■ **Work task**:
From the line that contains "holds (R247). -/" to the last line of the records below, retype each line exactly; leave out everything else.

##### Input #####

-- ==== Sys2Proof/Machine/Engine.lean ====
section
/-! DEFINITION. The start of commands and the routing and collective engines: rank tables, ROUTE, A2AV, ARED, AGTH,
RROT, injection of SENDO, completion (R254 to R266). -/

namespace Sys2Proof.Machine

/-! ### Rank entries (R256) -/

def rankDev (e : Nat) : Nat := e / 2 ^ 48
def rankTag (e : Nat) : Nat := e / 2 ^ 32 % 2 ^ 16
def rankE (e : Nat) : Nat := e / 2 ^ 24 % 2 ^ 8
def rankM (e : Nat) : Nat := e / 2 ^ 16 % 2 ^ 8

/-- TAG, DIDX and MIDX of an entry as one number, by which an ordered message names its receiver. -/
def participantOf (e : Nat) : Nat := e / 2 ^ 16 % 2 ^ 32

/-- PODID.DEV, where it is set (R409). -/
def State.devNo (s : State) : Option Nat := if s.podid.getLsbD 12 then some (s.podid.toNat % 2 ^ 12) else none

/-- An entry names this device (R256, R409). -/
def State.here (s : State) (e : Nat) : Bool := rankDev e == 0xFFFF || s.devNo == some (rankDev e)

/-- The collective tag of a seat's launch; a saved gang keeps its. -/
def State.tagOf (s : State) (x : Seat) : Option Nat := do
  let g ← (s.gang? x.gang).or ((s.saved.find? fun v => v.gang.id == x.gang).map (·.gang))
  let l ← s.launches.find? (·.num == g.launch)
  return l.tag

def State.isNamed (s : State) (n : Nat) (x : Seat) : Bool :=
  s.tagOf x == some (n / 2 ^ 16) && x.e == n / 2 ^ 8 % 2 ^ 8 && x.m == n % 2 ^ 8

/-- The resident seat that a participant number names. -/
def State.participant (s : State) (n : Nat) : Option Seat := s.seats.find? (s.isNamed n)

/-- An entry that R256 refuses. -/
def badRank (e : Nat) : Bool := e % 2 ^ 16 != 0 || 7 < rankE e || 63 < rankM e

/-! ### Memory sides of the engines (R246 to R248, R256, R260) -/

/-- The device number is set: the peer ports are open (R409). -/
def State.podOpen (s : State) : Bool := s.podid.getLsbD 12

def State.input (s : State) (i : Nat) : SwitchInput := s.inputs.getD i SwitchInput.reset

/-- The port that a device is reached through: open, its link up, and the device in its reach map (R409, R416). -/
def State.portTo (s : State) (dev : Nat) : Option Nat :=
  (List.range 12).find? fun p => s.podOpen && (s.input (p + 1)).up && (s.rmap.getD p 0).getLsbD dev

/-- Traffic comes in through a peer port (R409, R416). -/
def State.portIn (s : State) (p : Nat) : Bool := p < 12 && s.podOpen && (s.input (p + 1)).up

/-- Peer port p may be used: its reach map names a device (R409). -/
def State.portUsed (s : State) (p : Nat) : Bool := s.podOpen && s.rmap.getD p 0 != 0

/-- The id of a peer port, under which what arrives through it acts (R333). -/
def portMaster (p : Nat) : Nat := 0x4820 + p

/-- Bytes read by sectors: none where a sector is not translated. -/
def State.readParts (s : State) (x : Seat) (ch : Nat) : List (Nat × Nat) → Except (Nat × Nat) (Option (List Byte × Seat))
  | [] => .ok (some ([], x))
  | p :: r =>
    match s.fetchSector x ch ((List.range p.2).map (p.1 + ·)) with
    | .error e => .error (e, p.1)
    | .ok none => .ok none
    | .ok (some (bs, y)) =>
      match s.readParts y ch r with
      | .ok (some (cs, z)) => .ok (some (bs ++ cs, z))
      | o => o

/-- The bytes of an interleave line from an address on up to the segment's end, read in one step, unless the last read brought them
already; with the seat, and the sectors looked up (R260, R288). -/
def State.readLine (s : State) (x : Seat) (ch b e : Nat) (buf : List (Nat × Byte)) :
    Except (Nat × Nat) (Option (List (Nat × Byte) × Seat × List Nat)) :=
  if buf.any (·.1 == b % 2 ^ 57) then .ok (some (buf, x, []))
  else
    let vs := virtualSectors b (min (b / 128 * 128 + 128) e - b)
    match s.readParts x ch vs with
    | .error r => .error r
    | .ok none => .ok none
    | .ok (some (bs, y)) => .ok (some ((vs.flatMap fun p => (List.range p.2).map (p.1 + ·)).zip bs, y, vs.map (·.1)))

/-- n bytes of a segment that ends at e, at most 128 (R260, R288). -/
def State.readStream (s : State) (x : Seat) (m : Cmd) (a n e : Nat) :
    Except (Nat × Nat) (Option (List Byte × Seat × List Nat)) :=
  let at' (b k : Nat) : List Nat := (List.range k).map fun i => (b + i) % 2 ^ 57
  let k := min n (128 - a % 128)
  let keep (y : Seat) (l : List (Nat × Byte)) : Seat := y.updCmd m.serial fun m => { m with vals := l }
  match s.readLine x m.ch a e m.vals with
  | .error r => .error r
  | .ok none => .ok none
  | .ok (some (l, y, vs)) =>
    let first := bufferBytes l (at' a k)
    if n ≤ k then .ok (some (first, keep y l, vs))
    else match s.readLine y m.ch (a + k) e l with
      | .error r => .error r
      | .ok none => .ok none
      | .ok (some (l', z, ws)) => .ok (some (first ++ bufferBytes l' (at' (a + k) (n - k)), keep z l', vs ++ ws))

/-- An area of an A2AV: n bytes at an offset of a segment that ends at another (R260), with the seat after the reads and the sectors
looked up. -/
def State.readArea (s : State) (x : Seat) (m : Cmd) (off n last : Nat) : Except (Nat × Nat) (Option (List Byte × Seat × List Nat)) :=
  if m.g < 2 ^ 63 then .ok (some (x.padBytes (m.g % 2 ^ 19 + off) n, x, []))
  else s.readStream x m (m.g % 2 ^ 57 + off) n (m.g % 2 ^ 57 + last)

/-- The source of an area's poison: the pads, at the area's place. -/
def areaPoison (x : Seat) (area off n : Nat) : Bool := area < 2 ^ 63 && n != 0 && x.poisoned (area % 2 ^ 19 + off) n

/-- The outbound sectors of a write in order; held if one holds (R247). -/
def sendParts (k serial master : Nat) (poison : Bool) : List (Nat × List Byte) → State → SectorResult
  | [], s => .went s
  | p :: r, s =>
    match s.seat? k with
    | none => .held
    | some x =>
      match x.copy.cmds.find? (·.serial == serial) with
      | none => .held
      | some m =>
        match s.sendSector x m { va := p.1, bytes := cellsAt p.1 p.2, poison := poison, combine := none, master := master } 0 with
        | .went t => sendParts k serial master poison r t
        | o => o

#####

■ **Answer to the exercise**:
/-- The outbound sectors of a write in order; held if one holds (R247). -/
def sendParts (k serial master : Nat) (poison : Bool) : List (Nat × List Byte) → State → SectorResult
  | [], s => .went s
  | p :: r, s =>
    match s.seat? k with
    | none => .held
    | some x =>
      match x.copy.cmds.find? (·.serial == serial) with
      | none => .held
      | some m =>
        match s.sendSector x m { va := p.1, bytes := cellsAt p.1 p.2, poison := poison, combine := none, master := master } 0 with
        | .went t => sendParts k serial master poison r t
        | o => o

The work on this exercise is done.